La revanche de François Fillon, l'éternel second
François Fillon, longtemps cantonné au rôle de lieutenant de Philippe Séguin puis de Nicolas Sarkozy, peut enfin espérer jouer le tout premier rôle après sa nette victoire au premier tour de la primaire de la droite. N'allez pas lui parler de revanche. Ni sur le couple sondages-médias qu'il a habilement brocardé avant de faire voler en éclats le duel annoncé Juppé-Sarkozy. Ni sur l'ancien président lui-même qui l'abaissa au rang de "collaborateur" mais dut se résoudre à le conserver à Matignon pendant cinq ans. Homme discret et orgueilleux, constant et "inénervable", François Fillon, 62 ans, s'est simplement émancipé.
Nombreux furent ses soutiens à désespérer de vivre un jour ce moment. Qui en début d'année encore l'exhortaient publiquement à "lâcher les chevaux". Le surnom "courage, Fillon" collait aux basques de ce Sarthois, fils de notaire et passionné de sports automobiles, dont on attendait tant depuis le retrait de la scène de son mentor Philippe Séguin en 2001. Celui qui aurait fait "un bon ministre de la Défense s'il n'avait pas été balladurien" en 1995 (Jacques Chirac), qui étala sa rancœur après son éviction du gouvernement en 2005 ("De Chirac on ne retiendra rien, sauf mes réformes"), qui œuvra largement à la victoire de Nicolas Sarkozy en 2007 avant d'endurer son "hyperprésidence" pendant cinq ans, a longtemps fait figure de victime idéale.
Ultime épisode de la série: sa défaite fin 2012, dans des conditions très controversées, face à Jean-François Copé dans l'élection interne pour la présidence de l'UMP.
Mais en allant jusqu'à créer une scission au sein du groupe parlementaire (l'éphémère "R-UMP") et surtout en obtenant, comme prix de la paix armée, la garantie de l'organisation d'une primaire, l'ancien Premier ministre ne s'est cette fois-ci pas laissé faire. Il n'a pas non plus hésité à planter la première banderille de la campagne, lançant au visage de Nicolas Sarkozy, depuis son fief de la Sarthe: "qui imagine le général de Gaulle mis en examen". Les succès d'édition de ses deux livres de campagne ("Faire" et "Vaincre le totalitarisme islamique", Albin Michel), des prestations remarquées lors des émissions et des débats télévisés, et la lente érosion du phénomène Juppé ont fait le reste.
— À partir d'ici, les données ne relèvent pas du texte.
theorem claimTests_busy (h : findClaim s home tab share = some e) (hst : e.state ≠ .held) : claimTests home tab share s = some .BUSY := by
  simp only [claimTests, h, if_neg hst]

end

/-! ## Test -/

section
variable {s : State} {dest c : Nat} {payload : Bytes}

theorem testBody_bad (ht : testable s = true) (h : 32 < payload.length ∨ isStation dest = false) :
    testBody dest payload s = (.bare .BAD_PARAM, s) := by
  simp only [testBody, ht, Bool.not_true, Bool.false_eq_true, if_false, if_pos h, refuse]

theorem testBody_self (ht : testable s = true) (hlen : payload.length ≤ 32) (hd : isStation dest = true)
    (h : dest = own s ∧ s.station.state ≠ .loopback) : testBody dest payload s = (.bare .BAD_PARAM, s) := by
  have hok : ¬(32 < payload.length ∨ isStation dest = false) := by simp [hlen, hd]
  simp only [testBody, ht, Bool.not_true, Bool.false_eq_true, if_false, if_neg hok, if_pos h, refuse]

theorem testBody_isolated (ht : testable s = true) (hlen : payload.length ≤ 32) (hd : isStation dest = true)
    (ho : ¬(dest = own s ∧ s.station.state ≠ .loopback)) (hst : s.station.state = .isolated) :
    testBody dest payload s = (.bare .LINK_DOWN, s) := by
  have hok : ¬(32 < payload.length ∨ isStation dest = false) := by simp [hlen, hd]
  simp only [testBody, ht, Bool.not_true, Bool.false_eq_true, if_false, if_neg hok, if_neg ho, if_pos hst, refuse]

theorem testBody_opens (ht : testable s = true) (hlen : payload.length ≤ 32) (hd : isStation dest = true)
    (ho : ¬(dest = own s ∧ s.station.state ≠ .loopback)) (hst : s.station.state ≠ .isolated) :
    testBody dest payload s =
      (.bare (openExchange Kind.test dest 0 0 .command payload s).1, (openExchange Kind.test dest 0 0 .command payload s).2) := by
  have hok : ¬(32 < payload.length ∨ isStation dest = false) := by simp [hlen, hd]
  simp only [testBody, ht, Bool.not_true, Bool.false_eq_true, if_false, if_neg hok, if_neg ho, if_neg hst]

theorem exec_test (h : commandTaken (.test dest payload) s = true) {x : Result} {u : State}
    (hr : testBody dest payload s = (.bare x, u)) :
    exec (.test dest payload) s = .next (afterCommand (.test dest payload) s (.bare x) u) := by
  refine (carryOut_taken (testBody dest payload) h).trans ?_
  rw [hr]

theorem testable_of (h : s.station.state = .loopback ∨ inService s = true) : testable s = true := by
  rcases h with h | h <;> simp [testable, h]

theorem inService_online (h : s.station.state = .online) : inService s = true := by simp [inService, h]

end

/-! ## Refresh of a ticket at a peer -/

section
variable {s : State} {ticket kitchen c : Nat} {t : Ticket} {ks : KState} {x : Result} {u : State}

theorem refreshPeerAt_isolated (h : s.station.state = .isolated) : refreshPeerAt ticket kitchen s = (.bare .LINK_DOWN, s) :=
  if_pos h

theorem refreshPeerAt_opens (h : s.station.state ≠ .isolated) {r : Result}
    (ho : openExchange Kind.ticketQuery kitchen ticket 0 .command (e2 ticket) s = (r, u)) :
    refreshPeerAt ticket kitchen s = (.bare r, u) := by
  simp only [refreshPeerAt, if_neg h, ho]

theorem exec_refresh_peer (h : jobReady (.refresh ticket) .till s = true) (ht : findTicket s ticket = some t)
    (hst : t.state = .placed kitchen ks) (hne : kitchen ≠ own s) (hr : refreshPeerAt ticket kitchen s = (.bare x, u)) :
    exec (.refresh ticket) s = .next (afterCommand (.refresh ticket) s (.bare x) u) := by
  refine (carryOut_job _ h).trans ?_
  simp only [ht, hst, if_neg hne, hr]

end

theorem not_other {s : State} {dest : Nat} :
    ¬(dest ≠ own s ∨ s.station.state = .loopback) ↔ dest = own s ∧ s.station.state ≠ .loopback := by
  rw [not_or, Classical.not_not]

section
variable {s : State} {c : Instr} {home tab : Nat}

/-- The commands for a tab at a peer. -/
def IsRemote (c : Instr) (home tab : Nat) : Prop :=
  (∃ lines send, c = .add home tab lines send) ∨ (∃ line, c = .lineVoid home tab line) ∨ c = .query home tab ∨
    (∃ count entries, c = .split home tab count entries) ∨ c = .withdraw home tab ∨ (∃ share, c = .claim home tab share) ∨
    (∃ share tender, c = .settle home tab share tender) ∨ (∃ share, c = .releaseShare home tab share)

/-- The tests of the command's own, met. -/
def OwnTestsPass (c : Instr) (home tab : Nat) (s : State) : Prop :=
  (∀ share, c = .claim home tab share → claimTests home tab share s = none) ∧
  (∀ share tender, c = .settle home tab share tender → tender < 3 ∧ ∃ e, findClaim s home tab share = some e ∧ e.state = .held) ∧
  (∀ share, c = .releaseShare home tab share → ∃ e, findClaim s home tab share = some e ∧ e.state = .held)

theorem RemoteForm.of_isRemote (h : IsRemote c home tab) :
    ∃ r, RemoteForm.of c = some r ∧ r.home = home ∧ (OwnTestsPass c home tab s → r.tests s = none) := by
  rcases h with ⟨lines, send, rfl⟩ | ⟨line, rfl⟩ | rfl | ⟨count, entries, rfl⟩ | rfl | ⟨share, rfl⟩ | ⟨share, tender, rfl⟩ | ⟨share, rfl⟩
  · exact ⟨_, rfl, rfl, fun _ => rfl⟩
  · exact ⟨_, rfl, rfl, fun _ => rfl⟩
  · exact ⟨_, rfl, rfl, fun _ => rfl⟩
  · exact ⟨_, rfl, rfl, fun _ => rfl⟩
  · exact ⟨_, rfl, rfl, fun _ => rfl⟩
  · exact ⟨_, rfl, rfl, fun hp => hp.1 share rfl⟩
  · refine ⟨_, rfl, rfl, fun ⟨_, hsettle, _⟩ => ?_⟩
    obtain ⟨ht, e, he, hst⟩ := hsettle share tender rfl
    exact settleTests_none (heldTests_held he hst) ht
  · refine ⟨_, rfl, rfl, fun ⟨_, _, hrelease⟩ => ?_⟩
    obtain ⟨e, he, hst⟩ := hrelease share rfl
    exact heldTests_held he hst

/-- The tests every command for a tab at a peer goes through, in their order. -/
theorem exec_remote_refusals (h : jobReady c .till s = true) (hne : home ≠ own s) (hform : IsRemote c home tab) :
    (isStation home = false → exec c s = .next (afterCommand c s (.bare .BAD_PARAM) s)) ∧
    (isStation home = true → s.station.state = .isolated → exec c s = .next (afterCommand c s (.bare .LINK_DOWN) s)) ∧
    (isStation home = true → s.station.state = .online → isLost s home = true →
      exec c s = .next (afterCommand c s (.bare .HOME_LOST) s)) ∧
    (Elsewhere home s →
      (∀ share, c = .claim home tab share → claimTests home tab share s = none) →
      (∀ share tender, c = .settle home tab share tender → tender < 3 ∧ ∃ e, findClaim s home tab share = some e ∧ e.state = .held) →
      (∀ share, c = .releaseShare home tab share → ∃ e, findClaim s home tab share = some e ∧ e.state = .held) →
      (8 ≤ s.exch.entries.length → exec c s = .next (afterCommand c s (.bare .BUSY) s)) ∧
      (∀ tag, s.exch.entries.length < 8 ∧ Drawn s tag → 24 ≤ s.tx.slots.length ∨ 20 ≤ lowCount s.tx.slots →
        (∀ x ∈ s.tx.slots, ¬Evictable x) → exec c s = .next (afterCommand c s (.bare .LINK_BUSY) (tagUsed tag s)))) := by
  obtain ⟨r, hf, rfl, htests⟩ := RemoteForm.of_isRemote (s := s) hform
  refine ⟨fun hs => ?_, fun hs hiso => ?_, fun hs hon hl => ?_, fun hw hclaim hsettle hrelease => ⟨fun he => ?_,
    fun tag hfree hfull hnone => ?_⟩⟩
  · exact exec_remote_refused hf h hne (remoteRequest_no_station hs) (by decide)
  · exact exec_remote_refused hf h hne (remoteRequest_isolated hs hiso) (by decide)
  · exact exec_remote_refused hf h hne (remoteRequest_lost hs (not_isolated hon) hl) (by decide)
  · exact exec_remote_busy hf h hw (htests ⟨hclaim, hsettle, hrelease⟩) he
  · exact exec_remote_linkBusy hf h hw (htests ⟨hclaim, hsettle, hrelease⟩) hfree.1 hfree.2 hfull hnone

end
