-- ==== Sys2Proof/Machine/Literal.lean ====
section
/-! DEFINITION. The literal chunks, RGB and RGBA, on decode (42_decoder.md R172, R173). -/

namespace Sys2Proof.Machine

/-- RGB: the pixel's channels are the bytes; alpha is the previous pixel's (R172). -/
def Dec.rgb (P : Params) (r g b : Byte) (d : Dec) : Dec :=
  (d.takePixel P { r := r, g := g, b := b, a := d.pp.a }).endChunk

def execRgb (r g b : Byte) (s : State) : Outcome := s.onChunk (Dec.rgb s.params r g b)

/-- RGBA: the pixel's channels are the bytes (R173). -/
def Dec.rgba (P : Params) (r g b a : Byte) (d : Dec) : Dec :=
  (d.takePixel P { r := r, g := g, b := b, a := a }).endChunk

def execRgba (r g b a : Byte) (s : State) : Outcome := s.onChunk (Dec.rgba s.params r g b a)

end Sys2Proof.Machine
end

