-- ==== Sys2Proof/Machine/Header.lean ====
section
/-! DEFINITION. The steps that open and close a job (40_header_trailer.md): EncStart, EncFinish's terminator is in
Encoder.lean, DecStart, DecHeader and DecTrailer; and the aborts (60_exceptions.md R220). -/

namespace Sys2Proof.Machine

/-- `EncStart` (R111). -/
def Enc.start (w h : BitVec 32) (ch cs : Byte) (e : Enc) : Enc :=
  let e := { e with
    width := w, height := h, channels := ch, colorspace := cs
    pp := .seed, hist := clearedHistory, run := 0
    left := pixelCount w h, outpos := 0, output := [], input := []
    status := statusStarted }
  let e := e.outBytes (headerBytes w h ch cs)
  { e with phase := if e.left = 0 then .finish else .pixels }

/-- `ENC_ABORT` (R220). -/
def Enc.abort (e : Enc) : Enc := { e with phase := .idle, status := 0 }

/-- `DecStart` (R116). -/
def Dec.start (src : List Byte) (d : Dec) : Dec :=
  { d with
    src := src, inpos := 0, output := []
    width := 0, height := 0, channels := 0, colorspace := 0
    left := 0, pp := .seed, hist := clearedHistory
    status := statusStarted, phase := .header }

/-- `DEC_ABORT` (R220). -/
def Dec.abort (d : Dec) : Dec := { d with phase := .idle, status := 0 }

/-- `DecHeader` (R117): the magic is compared after its four bytes are read; the header registers are written after all
14 bytes are read. -/
def Dec.header (d : Dec) : Dec :=
  Read.settle <|
    (d.inBytes 4).bind fun m d =>
      if m = magic then
        d.inBE32.bind fun w d => d.inBE32.bind fun h d =>
        d.inByte.bind fun ch d => d.inByte.bind fun cs d =>
          .got { d with
            width := w, height := h, channels := ch, colorspace := cs
            left := pixelCount w h
            status := statusHeaderAccepted d.status
            phase := if pixelCount w h = 0 then .trailer else .chunks } d
      else .failed .badMagic d

/-- `DecTrailer` (R121): all eight bytes are read, then compared. -/
def Dec.trailer (d : Dec) : Dec :=
  Read.settle <|
    (d.inBytes 8).bind fun t d =>
      .got { d with
        status := if t = terminator then statusEnd true .none d.status else statusEnd false .badTrailer d.status
        phase := .done } d

end Sys2Proof.Machine
end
S'il s'est plu à brocarder les médias, M. Fillon, marié à une Franco-Galloise quasi inconnue et père de cinq enfants, n'a pourtant jamais aimé la lumière. Fils d'un notaire et d'une historienne, aîné de quatre garçons, François Fillon est né au Mans le 4 mars 1954. En 1976, Joël Le Theule, député-maire de Sablé-sur-Sarthe, propose au jeune diplômé de droit public d'être son assistant parlementaire. M. Le Theule devient ministre. A sa mort en 1980, M. Fillon lui succède à Sablé, puis devient en 1981 le benjamin à l'Assemblée où il sera constamment réélu avant de trouver refuge dans une circonscription parisienne en 2007.
En 1993, il accède au gouvernement en devenant ministre de l'Enseignement supérieur. Malgré son soutien à Edouard Balladur, il est de tous les gouvernements de droite de 1995 à 2005, des technologies de l'Information à l'Education nationale. Fin politique selon certains, il est opportuniste pour d'autres. Longtemps tenant du gaullisme social, il présente désormais le programme le plus libéral, voire thatchérien. Et s'amuse de ce qualificatif qu'on lui colle "comme on peignait, au Moyen-Age, des croix sur les portes des lépreux".
Lui jure n'avoir qu'une obsession, "la souveraineté nationale" et sa place sur la scène mondiale qui le pousse à hausser le ton contre les Etats-Unis et à prôner un rapprochement avec la Russie. A lui désormais d'enfiler son nouvel habit de numéro un. A ses soutiens vendredi au Palais des Congrès de Paris, il promettait que le vainqueur de la primaire atterrirait "dans six mois à l'Elysée".